Exercise aim. Return all lines of the records that contain the word "performed".

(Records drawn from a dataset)
Segment Open

/-- A request through a remote authority is sent to the origin package; POISON when the pair is down (R457). -/
def State.sendRemote (s : State) (r : Request) (c : Cap) : State :=
  let p := s.pair c.source
  if p.down then s.fail r (poisonFault r)
  else
    let port := fabricPort r.core c.source
    let s := s.fabric c.source 0 port (match r.op with
      | .send m => .remoteMessage port c.source r.id c { m with cap0 := m.cap0.map s.reseal, cap1 := m.cap1.map s.reseal }
      | _ => .remoteAccess port c.source r.id c (BitVec.ofNat 64 r.x) r.remoteKind r.size r.order.toNat r.atomicNumber r.payload
          (s.carried r))
    s.setReq { r with phase := .travelling }

/-- The origin's answer reaches a travelling request: `code` is its fault with the detail `arg`; `bytes` what it read, `ok`
whether an atomic stored; `cap` the capability of an LDK, and in a reply `cap` and `cap2` those that bits 0 and 1 of `arg2`
say are there. With `code` 0 and `arg` 1 a message that was asked back had not been accepted: it stands as before it left. -/
def State.remoteAnswer (s : State) (r : Request) : State :=
  let o := s.ev
  let bs : List PByte := (List.range r.size).map fun i => (o.bytes.getD i 0, false)
  if o.code ≠ 0 then s.fail r (.of (o.code.extractLsb' 0 8) r.auth o.arg (BitVec.ofNat 64 r.x))
  else if o.arg = 1 ∧ r.sendAway then s.setReq { r with phase := .sent }
  else
    match r.op with
    | .load sx => s.finish r (r.dataWrites sx bs) (some ⟨0, (readWords bs).map Prod.fst, none, none, false, r.who⟩)
    | .loadCap loadk =>
      let c := s.sift { o.cap with tag := o.cap.tag && loadk }
      s.finish r (match r.who with | .thread _ tid => [.k tid (r.data % 16) c false] | _ => [])
        (some ⟨0, [], some c, none, false, r.who⟩)
    | .atom op _ _ _ red =>
      s.finish r (r.atomWrites op red (natOfBytes (bs.map Prod.fst)) o.ok)
        (some ⟨0, (readWords bs).map Prod.fst, none, none, false, r.who⟩)
    | .send m =>
      if m.call then
        let vals := (readWords (o.bytes.map fun b => (b, false))).map Prod.fst
        let given (i : Nat) (c : Cap) : Option Cap := if o.arg2.testBit i then some (s.sift c) else none
        let m : Msg := ⟨0, vals.take 8, given 0 o.cap, given 1 o.cap2, false, .remote 0 0⟩
        let ws := match r.who with
          | .thread _ tid => deliverWrites tid r.data r.size (r.kreg % 16) (r.kreg / 16) m ++ r.report true
          | _ => []
        s.finish { r with order := 2 } ws (some m)
      else s.finish r (r.report true) none
    | _ => s.finish r [] none

/-! Performing. -/

/-- The object of a message no longer holds a live header (R387). -/
def State.objGone (s : State) (r : Request) (type : Nat) : Bool := !s.objLive r.obj type
def goneFault (r : Request) : FaultInfo := .of cTAG r.auth 0 (BitVec.ofNat 64 r.obj)

/-- A lane of TWAIT at the tile table, which its instruction looks at once, for all its lanes (R296). -/
def State.twaitArrive (s : State) (r : Request) (n : Nat) (empty : Bool) : State :=
  match r.who with
  | .thread wg _ =>
    match s.wg? wg with
    | none => s
    | some w =>
      let st := tState (w.tile n)
      if st = tFAULTED then s.fail r (cTile 1 n)
      else if st = (if empty then tEMPTY else tREADY) then s.finish r (if r.pred == 7 then [] else r.report true) none
      else s.mustWait r 9 w.core (w.bank * 256 + n) .engine
  | _ => s

/-- SEND or CALLE at its endpoint (R274): a call that was buffered waits (kind 5) until a receiver takes it. -/
def State.sendPerform (s : State) (r : Request) (m : Msg) : State :=
  match s.offerReq r m with
  | (s, .refused) => (s.epSignal r.obj).mustWait r 5 r.obj 0 .unknown
  | (s, .buffered) => if m.call then s.mustWait r.awaiting 5 r.obj 0 .unknown else s
  | (s, .delivered) => s

/-- A held thread's fault message at its endpoint; where the object is gone the thread is terminated, with event 4 (R416). -/
def State.faultSend (s : State) (r : Request) (m : Msg) : State :=
  match r.who with
  | .thread wg tid =>
    match s.heldFor wg tid with
    | none => s.dropReq r.id
    | some h =>
      if s.objGone r 2 then ((s.dropReq r.id).event4 wg tid h.code h.pc).runActs [.stop wg tid]
      else s.callPerform r m
  | _ => s.callPerform r m

/-- A strong access in the sense of R105: of its own order, or on a page of PBMT IO (R93). -/
def Request.isStrong (r : Request) : Bool := r.order != 0 || r.io
/-- It is performed in two halves, and the lower is next (R105). -/
def Request.lowerHalf (r : Request) : Bool := r.isStrong && r.size == 16 && r.phase == .sent
/-- What the lower half has read. -/
def Request.lowerRead (r : Request) : List PByte := match r.phase with | .half bs => bs | _ => []
/-- Bytes that have been performed. -/
def Request.performed (r : Request) : Nat := match r.phase with | .half _ => 8 | _ => 0

/-- What another package's load answers. -/
def Request.answer (r : Request) (bs : List PByte) : Option Msg :=
  match r.who with
  | .remote _ _ => some ⟨0, (readWords bs).map Prod.fst, none, none, false, r.who⟩
  | _ => none

/-- A load at its point. A strong one faults at poison (R257); another hands it on (R127). A weak one leaves its lines in the
core's L1 (R98). -/
def State.loadAt (s : State) (r : Request) (strong sx : Bool) : State :=
  let d := dieOfCore r.core
  match s.pointRead d strong (if r.lowerHalf then r.pas.take 8 else r.pas.drop r.performed) with
  | (s, bs) =>
    let bs := r.lowerRead ++ bs
    if r.isStrong && bs.any Prod.snd then s.fail r (poisonFault r)
    else if r.lowerHalf then s.setReq { r with phase := .half bs }
    else (if strong then s else s.fillL1 r.core r.pas).finish r (r.dataWrites sx bs) (r.answer bs)

/-- A store at its point. -/
def State.storeAt (s : State) (r : Request) (strong : Bool) (data : List PByte) : State :=
  let ws := (r.pas.zip data).drop r.performed
  let s := s.pointWrite (dieOfCore r.core) strong (if r.lowerHalf then ws.take 8 else ws)
  if r.lowerHalf then s.setReq { r with phase := .half [] } else s.finish r [] none

/-- LDK at its point (R237); a strong one faults at poison (R257). -/
def State.loadCapAt (s : State) (r : Request) (strong loadk : Bool) : State :=
  match s.pointReadCap (dieOfCore r.core) strong r.obj with
  | (s, c, poison) =>
    let c := s.sift { c with tag := c.tag && loadk && r.cw }
    if r.isStrong && poison then s.fail r (poisonFault r)
    else (if strong then s else s.fillL1 r.core r.pas).finish r
      (match r.who with | .thread _ tid => [.k tid (r.data % 16) c poison] | _ => []) none

/-- Performs a request at its point. -/
def State.perform (s : State) (r : Request) : State :=
  let d := dieOfCore r.core
  let strong := r.order != 0 || r.strong
  match r.op with
  | .load sx => s.loadAt r strong sx
  | .store data => s.storeAt r strong data
  | .loadCap loadk => s.loadCapAt r strong loadk
  | .storeCap c poison => (s.pointWriteCap d strong r.obj (s.sift c) poison).finish r [] none
  | .ldfe _ => s.feArrive r
  | .stfe _ _ => s.feArrive r
  | .atom op unsig a b red =>
    match s.rmw d r.pas op unsig a b with
    | (s, some (old, stored)) => s.finish r (r.atomWrites op red old stored) none
    | (s, none) => s.fail r (poisonFault r)
  | .lock => s.lockArrive r
  | .unlock => s.unlockArrive r
  | .monitor eq x => s.monitorArrive r eq x
  | .fence _ _ => s.finish r [] none
  | .flush all inval =>
    let line := r.obj / 128
    let s :=
      if all then (if inval then s.invalidateDie d else s.writeBackDie d)
      else if !remoteHome d r.obj then s
      else if inval then s.invalidateLine d line else s.writeBackLine d line
    s.finish r [] none
  | .send m =>
    if r.faultCall then s.faultSend r m
    else if s.objGone r 2 then s.fail r (goneFault r)
    else s.sendPerform r m
  | .recv _ _ _ =>
    if s.objGone r 2 then s.fail r (goneFault r)
    else match s.tryRecv r with
      | (s, true) => s
      | (s, false) => s.mustWait r 4 r.obj 0 .unknown
  | .reply caller m =>
    let call := match s.callOf caller with | some q => q.id + 1 | none => 0
    ((s.replyTo caller m).1).finish { r with x := call } [] none
  | .nsig bits => if s.objGone r 3 then s.fail r (goneFault r) else (s.nsig r.obj bits).finish r [] none
  | .nwait mask =>
    if s.objGone r 3 then s.fail r (goneFault r)
    else
      let word := BitVec.ofNat 32 (s.peek (r.obj + 16) 4)
      let m := nwaitMask mask
      if word &&& m = 0 then s.mustWait r 7 r.obj 0 .unknown
      else (s.poke (r.obj + 16) 4 (word &&& ~~~m).toNat).giveBits r (word &&& m)
  | .barrier key phase count wait => s.atBarrier r key phase count wait
  | .twait tile empty => ((s.fellows r).filter fun q => q.phase == .sent).foldl (fun s q => s.twaitArrive q tile empty) s
  | .sched act =>
    if s.th.quiescent || !((s.fellows r).all fun q => q.phase == .sent) then s
    else if s.objGone r 8 then s.failAll r (goneFault r)
    else s.performSched r act
  | .spawn entry operands lo hi => if s.th.quiescent then s else s.performSpawn r entry operands lo hi
  | .launch =>
    if s.objGone r 7 then s.fail r (goneFault r)
    else if s.th.quiescent || !s.launchReady r then s
    else s.performLaunch r
  | .budget give role m => if s.budgetReady r give role m then s.performBudget r give role m else s
  | .awaitReply _ _ _ => s
  | .gangWait _ _ => s
  | .follow => s
  | .mailbox _ => s
  | .result => s

/-- A request that carries out no wait of its own at its point. -/
def Request.passive (r : Request) : Bool :=
  match r.op with
  | .awaitReply .. => true
  | .gangWait .. => true
  | .follow => true
  | .mailbox _ => true
  | .result => true
  | _ => false

/-- A request held back at the Hall: it is not performed yet, and its release steps wait with it. At a quiescent point these
are the schedule, SPAWN, LAUNCH and object operations (R450). -/
def State.heldBack (s : State) (r : Request) : Bool :=
  match r.op with
  | .sched _ => s.th.quiescent || !((s.fellows r).all fun q => q.phase == .sent)
  | .spawn .. => s.th.quiescent
  | .launch => !s.objGone r 7 && (s.th.quiescent || !s.launchReady r)
  | .budget give role m => !s.budgetReady r give role m
  | .send _ => s.th.quiescent
  | .recv .. => s.th.quiescent
  | .reply .. => s.th.quiescent
  | .nsig _ => s.th.quiescent
  | .nwait _ => s.th.quiescent
  | _ => false

/-- ACCESS_AT_EXECUTION_POINT of request `who` (R121): it is performed, sent to its origin package, or answered by it. -/
def execAccessAtExecutionPoint (s : State) : Host.Outcome State Fault Refusal :=
  .next (match s.req? s.ev.who with
    | none => s
    | some r =>
      if r.phase == .travelling then (s.remoteAnswer r).pollWaits.flushEvents
      else if r.passive || !s.mayPerform r || s.heldBack r then s
      else
        let s := s.releaseFor r
        match r.remote with
        | some c => (s.sendRemote r c).pollWaits.flushEvents
        | none => (s.perform r).pollWaits.flushEvents)

/-! The die caches (R99). -/

/-- LINE_EVICTION of line `arg` from the cache of die `who`. What it writes back, waits compare with at once (R269). -/
def execLineEviction (s : State) : Host.Outcome State Fault Refusal :=
  .next (s.invalidateLine s.ev.who s.ev.arg).pollWaits.flushEvents
/-- WRITE_BACK of line `arg` of die `who`. -/
def execWriteBack (s : State) : Host.Outcome State Fault Refusal :=
  .next (s.writeBackLine s.ev.who s.ev.arg).pollWaits.flushEvents

/-- BARRIER_PHASE_COMPLETE of the barrier at place `who`. A pod barrier first tells the cooperating packages that this one's
members have arrived; with `ok` the fabric says that theirs have (R266; log 54). What its acquires write back, waits compare with. -/
def execBarrierPhaseComplete (s : State) : Host.Outcome State Fault Refusal :=
  .next (match s.barriers[s.ev.who]? with
    | some b =>
      if !s.barComplete b then s
      else if b.key.level = 4 ∧ !b.told then s.podOthers.foldl (fun s p => s.sendFlit p 2 0) ((s.setBar { b with told := true }).outbox (.podArrive b.key.num b.phase))
      else if b.key.level = 4 ∧ !s.ev.ok then s
      else (s.nextPhase b).pollWaits.flushEvents
    | none => s)

/-- MAILBOX_DELIVERY of the claim whose request is `who` (R323): served at its port as an STFE (R242). No lane can take a POISON
fault for it: while the third word is poisoned the delivery stays queued (DESIGN CHOICE, log 87). -/
def execMailboxDelivery (s : State) : Host.Outcome State Fault Refusal :=
  .next (match s.req? s.ev.who with
    | none => s
    | some r =>
      match r.op, s.feQueue r.obj with
      | .mailbox _, h :: _ =>
        if h.id == r.id && s.feHolds r && !s.poisonAt r.obj then ((s.feAct r).feChanged r.obj).pollWaits.flushEvents else s
      | _, _ => s)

Segment Closed

Solution to the exercise.
/-- It is performed in two halves, and the lower is next (R105). -/
/-- Bytes that have been performed. -/
def Request.performed (r : Request) : Nat := match r.phase with | .half _ => 8 | _ => 0
  match s.pointRead d strong (if r.lowerHalf then r.pas.take 8 else r.pas.drop r.performed) with
  let ws := (r.pas.zip data).drop r.performed
/-- A request held back at the Hall: it is not performed yet, and its release steps wait with it. At a quiescent point these
/-- ACCESS_AT_EXECUTION_POINT of request `who` (R121): it is performed, sent to its origin package, or answered by it. -/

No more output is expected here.